Before the start of the fall 2015 semester, major renovations to the main entrance at Florida Gulf Coast University were complete. With the project costing $1.5 million dollars, some students were against the renovations. Thomas Mayo, Director of Facilities and Planning at FGCU, defends the decisions made on renovating the FGCU main entrance.
According to the project presentation on the FGCU website, two concrete towers, with FGCU logos and lettering, were to be added to the main entrance replacing the horizontal concrete sign that sat there before. The presentation also showed that “views and vistas” were to be added along FGCU Boulevard.
I selected 10 random FGCU students in a period of three days. I interviewed them, and they were unanimously against the entrance enhancements.
“I don’t think it benefits FGCU in any way, and I know that the money could have gone to something more beneficial,” said Adrian Perez, senior at FGCU.
Perez said that FGCU should have invested that money into additional parking space on campus.
Another student, who wished to remain nameless, said, “Unnecessary construction does not promote sustainability and if we are sustainable we should cut that.”
FGCU was originally going to be a distance-learning university. That decision influenced the original FGCU entrance design.
According to Mayo, the project was proposed by Wilson Bradshaw, the president of FGCU. Bradshaw felt that FCGU needed something more distinctive.
The entry enhancement plans were cosmetic. There were no plans for additional roads or infrastructure proposed.
According to Mayo, FGCU spent over a year planning the entrance. A committee of students, faculty and staff were assembled to design the entrance.
The intention for this entrance was to emphasize the natural Florida landscape. FGCU sits alongside commercial and housing developments with formal landscape work.
“In the near future, with all of these developments, we’re really going to be the only frontage with natural Florida,” said Mayo.
According to Mayo, the intention of this entrance is to emphasize what FGCU represents. With both the concrete monuments and the landscape work symbolizing both modern construction and the natural Florida landscape coming together.
The committee studied entrances in neighboring state universities, and that influenced how the committee approached the project. As a whole, FGCU wanted something that represented the school, and it did not want to recycle any current designs from other state universities.
Currently renovations are still not complete. Mayo says that additional landscaping is to be completed along FGCU Boulevard during the summer 2016 semesters.
“The entrance projected us from a community college image to a Division 1 university image,” said Robert Green, the Welcome Center representative.
Green is the FGCU employee who sits in the information booth, located at the main entrance, and waves to commuters every day.
Green says that he encountered negative comments from some students while it was being developed. However, after the completion he says he has gotten positive reviews from everyone.
Green says from his experience everyone likes the tower, especially with the FGCU logo and lettering on top, and that everyone likes how the tower and horizontal concrete sign light up at night.

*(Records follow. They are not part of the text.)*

/-- PREF, AMO, CAS, RED and REDV (13 R188-R191): PREF has no effect but the pc's; the others start with the pieces of an
access with RD, WR and AT, aligned to 8, that goes through neither kind 2 nor kind 5, and, but for RED and REDV, to no UN
page; every operand is read at issue. A contribution of RED or REDV whose page is not present starts without pieces (10
R153; log 29, DEDUCED). -/
def Obligations.AtomicsStart : Prop :=
  ∀ (s : State) (d v w : BitVec 5) (x : BitVec 6) (c p i : BitVec 4) (k : BitVec 6) (o : BitVec 2) (f r : BitVec 1)
    (z : BitVec 2) (j : BitVec 10) (segs : List Seg),
    let cap := s.rc c
    let op := if p = 8 then 9 else p.toNat
    let b := if op = 9 then 4 else 8
    let at_ := cap.off + 8 * k.toNat
    let port (size : Nat) (gs : List (Nat × Option Seg)) : Prop :=
      s.portAccess cap ⟨true, true, true, false⟩ at_ size 8 [2, 5] = .ok gs
    exec (.pref c z j) s = .next (s.passes id) ∧
    (s.hasRoom .L → s.access cap ⟨true, true, true, false⟩ (cap.off + 8 * i.toNat) 8 8 [2, 5] true = .ok segs →
      exec (.amo o d v c p i) s =
        .next (s.starts .L (.amo segs p.toNat (s.rx5 v) d (o.getLsbD 0) (o.getLsbD 1)) []) ∧
      exec (.cas d v c i o f) s =
        .next (s.starts .L (.cas segs (s.rx5 d) (s.rx5 v) d (o.getLsbD 0) (o.getLsbD 1) (f == 1)) [])) ∧
    (s.hasRoom .S → ∀ gs, port 8 gs → exec (.red x c p r k) s =
      .next (s.starts .S (.red cap op (r == 1 || cap.kind == 1) [(at_, portPart gs at_ b, (s.rx x).toNat)]) [])) ∧
    (s.hasRoom .S → ∀ gs, port 256 gs →
      ∃ vals, exec (.redv w c p r k) s = .next (s.starts .S (.red cap op (r == 1 || cap.kind == 1) vals) []) ∧
        vals.map (·.1) = ((List.range (256 / b)).map fun q => at_ + b * q) ∧
        (∀ g, gs = [(at_, some g)] → g.len = 256 →
          vals.map (·.2.1) = (List.range (256 / b)).map fun q => [{ g with pa := g.pa + b * q, len := b }]) ∧
        (∀ f, gs = [(f, none)] → vals.map (·.2.1) = (List.range (256 / b)).map fun _ => []) ∧
        vals.map (·.2.2) = if op = 9 then (List.range 64).map fun q => (s.rv w).toNat / 2 ^ (32 * q) % 2 ^ 32
          else (List.range 32).map fun q => (s.rv w).toNat / 2 ^ (64 * q) % 2 ^ 64)

/-- WAIT and KNOT (03 R59, 12 R176): WAIT passes where every class count of the level is at or below its immediate and
parks otherwise; KNOT passes where nothing it masks is outstanding at the level and parks on those operations otherwise; on
a general core its tile and A-pipe bits wait for nothing. Mask bit l covers the class L accesses, s the stores and class S
accesses and each AMO and CAS (12 R174), t the tile accesses, a the A-pipe and braid accesses and c the copies and engine
accesses, among which the model counts LAUNCH, OTINV, TLBINV and the class C instructions of major 0x7C (log 53, DESIGN
CHOICE). BINIT and BARR (13 R193) start in class S with bits [39:0] of
their register; BWAIT passes where PHASE differs from its operand and registers on the object otherwise; BTEST gives ERR,
PHASE and ARRIVED, unpushed. The cycle in which BTEST's result is visible is the model's choice (log 37). -/
def Obligations.WaitsAndBarrierInstructions : Prop :=
  (∀ (s : State) (l g m : BitVec 5) (c t h : BitVec 4) (p : BitVec 3),
    let n (k : Cls) : Nat := s.me.count k s.me.lvl
    let met : Prop := n .L ≤ l.toNat ∧ n .S ≤ g.toNat ∧ n .C ≤ c.toNat ∧ n .T ≤ t.toNat ∧ n .G ≤ h.toNat
    let mask : BitVec 5 := if s.general then m &&& 0b11100 else m
    let ids := (s.me.ops.filter fun o => o.lvl == s.me.lvl && o.knot mask).map (·.id)
    (met → exec (.wait l g c t h) s = .next (s.passes id)) ∧
    (¬met → exec (.wait l g c t h) s =
      .next (s.passes fun k => { k with block := some (.counts l.toNat g.toNat c.toNat t.toNat h.toNat) })) ∧
    (ids = [] → exec (.knot m p) s = .next (s.passes id)) ∧
    (ids ≠ [] → exec (.knot m p) s = .next (s.passes fun k => { k with block := some (.ops ids) }))) ∧
  (∀ (o : Op) (m : BitVec 5),
    let atomic : Prop := (∃ g k v d a r, o.task = .amo g k v d a r) ∨ ∃ g x v d a r f, o.task = .cas g x v d a r f
    let pipe : Prop := (∃ q k, o.task = .attn q k) ∨ (∃ d a c n h w u, o.task = .amerge d a c n h w u) ∨
      (∃ d v, o.task = .bgload d v) ∨ (∃ h r, o.task = .bgrun h r) ∨ (∃ h, o.task = .bgfree h) ∨ ∃ h d, o.task = .bgstat h d
    (o.knot m = true ↔ (m.getLsbD 4 = true ∧ o.cls = .L) ∨ (m.getLsbD 3 = true ∧ (o.cls = .S ∨ (o.cls = .L ∧ atomic))) ∨
      (m.getLsbD 2 = true ∧ o.cls = .C ∧ ¬pipe) ∨ (m.getLsbD 1 = true ∧ o.cls = .T) ∨
      (m.getLsbD 0 = true ∧ o.cls = .C ∧ pipe))) ∧
  (∀ (s : State) (c : BitVec 4) (x d : BitVec 6) (i : BitVec 9) (p : BitVec 1) (g : Seg),
    let cap := s.rc c
    let found (r : Rights) : Prop := s.barObject cap r (cap.off + 16 * i.toNat) = .ok g
    let v := s.readNat [g]
    let n := (s.rx x).toNat % 2 ^ 40
    (s.hasRoom .S → found ⟨true, true, true, false⟩ →
      exec (.binit c x i) s = .next (s.starts .S (.binit g n) []) ∧
      exec (.barr c x i) s = .next (s.starts .S (.barr g n) [])) ∧
    (found { rd := true } → s.syncAccess [g] false = .ok () →
      (v / 2 ^ 80 % 2 ≠ p.toNat → exec (.bwait c p i) s = .next (s.passes id)) ∧
      (v / 2 ^ 80 % 2 = p.toNat →
        exec (.bwait c p i) s = .next (s.passes fun m => { m with block := some (.barrier (s.canon g.pa)) })) ∧
      exec (.btest c d i) s = .next (s.results 1 (.x d (.ofNat 64 (v / 2 ^ 40 % 2 ^ 42))) false)))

Green says the biggest complaint he has gotten is about the right side of FGCU Boulevard not having a sidewalk. He says many people find it hard to take pictures of the entrance because there is no sidewalk. He also says that many students have told him that the price of the project is too high.
Whether one agrees with the FGCU entrance or not, President Bradshaw felt that FGCU needed something monumental. It needed to something to represent how much FGCU has grown since 1997, especially after the Dunk City impact.
The entrance enhancements also tell a story, Mayo says. The stark contrast between the concrete towers and its surrounding landscape shows a marriage between nature and man-made structures, two contrasting ideas coming together to advocate sustainability.
To him, that is what represents true sustainability.